- **EXERCISE PROMPT**
For the entries below, say how many lines include the word "match" and add nothing else.

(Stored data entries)
/-- PIC (R257): Destination, reference, measurement, feed-forward, limit, slot, check bits of its words. -/
def execPic (t : Nat) (fd : Fin 64) (fr : Fin 64) (fm : Fin 64) (ff : Fin 64) (fl : Fin 64) (slot : Fin 8) (e : Ecc) (s : State) :
    Host.Outcome State Fault Refusal :=
  .next ((s.upTo t).instr 3 e fun k s => let run := (s.fc k.axis).modOn && !k.set.missing && k.set.nomaj == 0
    let p := s.piSlot k.axis slot (k.fr fr) (k.fr fm) (k.fr ff) (k.fr fl) run
    (p.2.setF fd p.1).noteNan [p.1])

/-- BIQ (R255): Destination, source, coefficients, states, check bits. -/
def execBiq (t : Nat) (fd : Fin 64) (fs : Fin 64) (coef : MemRef) (st : MemRef) (e : Ecc) (s : State) :
    Host.Outcome State Fault Refusal :=
  .next ((s.upTo t).instr 3 e fun k s => s.programBiquad k fd (k.fr fs) (s.memAddr k coef) (s.memAddr k st))

/-- FCMP (R255): Operands. -/
def execFcmp (t : Nat) (fa : Fin 64) (fb : Fin 64) (s : State) (e : Ecc := .ok) : Host.Outcome State Fault Refusal :=
  .next ((s.upTo t).instr 1 e fun k s => let c := match fCmp (k.fr fa) (k.fr fb) with
      | .lt => 0
      | .eq => 1
      | .gt => 2
      | .un => 3
    s.modTask fun k => { k with cond := some c })

/-- ICMP (R255): Operands. -/
def execIcmp (t : Nat) (aa : Fin 16) (ab : Fin 16) (s : State) (e : Ecc := .ok) : Host.Outcome State Fault Refusal :=
  .next ((s.upTo t).instr 1 e fun k s => let x := signed 32 (k.ar aa).toNat
    let y := signed 32 (k.ar ab).toNat
    s.modTask fun k => { k with cond := some (if x < y then 0 else if x = y then 1 else 2) })

/-- BR (R255): Condition and program word address; 2 cycles when taken. -/
def execBr (t : Nat) (c : BrCond) (label : Nat) (s : State) (e : Ecc := .ok) : Host.Outcome State Fault Refusal :=
  .next ((s.upTo t).instr ((s.upTo t).brCycles c) e fun k s => s.cond (State.brTaken c k.condOf) fun s => s.modTask fun k => { k with pc := label % 8192 })

/-- JMP (R255): Program word address. -/
def execJmp (t : Nat) (label : Nat) (s : State) (e : Ecc := .ok) : Host.Outcome State Fault Refusal :=
  .next ((s.upTo t).instr 2 e fun k s => s.modTask fun k => { k with pc := label % 8192 })

/-- COMMIT (R262): No operand beside the instant. -/
def execCommit (t : Nat) (s : State) (e : Ecc := .ok) : Host.Outcome State Fault Refusal :=
  .next ((s.upTo t).instr 1 e fun k s => if k.committed then s.hi F.FSL_CTL_DBL_COMMIT
    else (s.modTask fun k => { k with committed := true }).commitSet k.axis (s.fc k.axis).reacqDone)

/-- TRC (R267): No operand beside the instant. -/
def execTrc (t : Nat) (s : State) (e : Ecc := .ok) : Host.Outcome State Fault Refusal :=
  .next ((s.upTo t).instr 2 e fun k s => s.traceRecord k)

/-- EVT (R255): Program event and source of its argument. -/
def execEvt (t : Nat) (c : Fin 16) (sa : Fin 16) (s : State) (e : Ecc := .ok) : Host.Outcome State Fault Refusal :=
  .next ((s.upTo t).instr 1 e fun k s => s.event (0x0610 + c) ((k.ar sa).toNat % 65536))

/-- END (R255): No operand beside the instant. -/
def execEndProgram (t : Nat) (s : State) (e : Ecc := .ok) : Host.Outcome State Fault Refusal :=
  .next ((s.upTo t).instr 1 e fun k s => s.epilogue false)

end Sys2Proof.Machine
end

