-- ==== Sys2Proof/Machine/Cores.lean ====
section
/-!
DEFINITION. The core cluster (R360 to R380) and what a passed checkpoint releases: outputs, events, telemetry
records, and the judging of commands (R364, R367, R418 to R424, R428, R429, R437 to R440).
-/

namespace Sys2Proof.Machine

namespace State

/-! ## Presence (R362, R378) -/

def fenced (s : State) (n : Nat) : Bool := s.bit ⟨R.CPX_STAT, 3 + n, 1⟩
def halted (s : State) (n : Nat) : Bool := s.bit ⟨R.CPX_STAT, 6 + n, 1⟩

/-- The present cores: neither fenced nor halted in debug (R362). -/
def present (s : State) : List Nat := [0, 1, 2].filter fun n => !s.fenced n && !s.halted n

/-- The cores that take part in the present interval: a minority core sits it out (R368). -/
def voters (s : State) : List Nat := s.present.filter fun n => s.cores.sitting != some n

/-- Minorities of a core within the last hour (R369). -/
def window (s : State) (n : Nat) : Nat :=
  (s.cores.minAt.filter fun m => m.1 == n && decide (s.now < m.2 + 3600000000000)).length

/-- PRESENT, VOTE and the windows follow the cores; VOTE counts those that vote, as a minority core sits its interval out
(R366, R368, R378, log entry 16). -/
def coreRegs (s : State) : State :=
  let v := s.voters
  let s := s.wr F.CPX_STAT_PRESENT ((s.present.map (2 ^ ·)).foldl (· + ·) 0)
  let s := s.each [0, 1, 2] fun s n => s.wr ⟨R.CPX_MIN_CNT, 24 + 2 * n, 2⟩ (min 3 (s.window n))
  if s.rd F.CPX_STAT_VOTE = 2 then s
  else s.wr F.CPX_STAT_VOTE (match v.length with
    | 3 => 0
    | 2 => 1
    | _ => 3)

/-- The cores run their firmware. -/
def coresRun (s : State) : Bool := s.cpuOn && s.cores.fwRuns

/-- A copy into a minority core is running (R368). -/
def copying (s : State) : Bool := s.bit F.CPX_STAT_RESYNC

/-- A core is working on its interval. -/
def atWork (s : State) (n : Nat) : Bool :=
  s.coresRun && !s.cores.voted && !s.copying && s.rd F.CPX_STAT_VOTE != 2 && s.voters.contains n
    && !s.cores.stalled.contains n && !s.cores.arrived.any fun a => a.1 == n

/-! ## A core's own state (R360, R363, R368, R372) -/

/-- Local SRAM of a core. -/
def localSram (s : State) (n : Nat) : List Host.Cell :=
  if n = 0 then s.cores.sram0 else if n = 1 then s.cores.sram1 else s.cores.sram2

/-- Changes the architectural state and the local SRAM of a core. -/
def modCore (s : State) (n : Nat) (f : CoreArch → CoreArch) (g : List Host.Cell → List Host.Cell) : State :=
  s.modCpu fun c =>
    if n = 0 then { c with arch0 := f c.arch0, sram0 := g c.sram0 }
    else if n = 1 then { c with arch1 := f c.arch1, sram1 := g c.sram1 }
    else { c with arch2 := f c.arch2, sram2 := g c.sram2 }

/-- Writes a table of 32-bit registers. -/
def putWords (m l : List (Nat × BitVec 32)) : List (Nat × BitVec 32) :=
  l.foldl (fun m e => kvSet (fun _ => 0#32) m e.1 e.2) m
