-- ==== Sys2Proof/Machine/Dispatch.lean ====
section
/-!
DEFINITION. The dispatch of a command to its meaning.
-/

namespace Sys2Proof.Machine
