-- ==== Sys2Proof/Machine/Step.lean ====
section
/-!
DEFINITION. The queue of waiting commands and the step that takes the first of them.
-/

namespace Sys2Proof.Machine

/-- One step: the command at the front of the queue acts on the module with the rest of the queue; with an empty queue the
block idles (log entry 6). -/
def step (s : State) : Host.Outcome State Fault Refusal :=
  match s.pending with
  | [] => .next s
  | c :: rest => exec c { s with pending := rest }

namespace State

/-- The command that a word spells goes to the front of the queue; a word that spells none changes nothing. -/
def withFetchWord (s : State) (nbits w : Nat) : State :=
  match decodeTableWord nbits w with
  | some c => { s with pending := c :: s.pending }
  | none => s

end State

end Sys2Proof.Machine
end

- **ANSWER SECTION**
4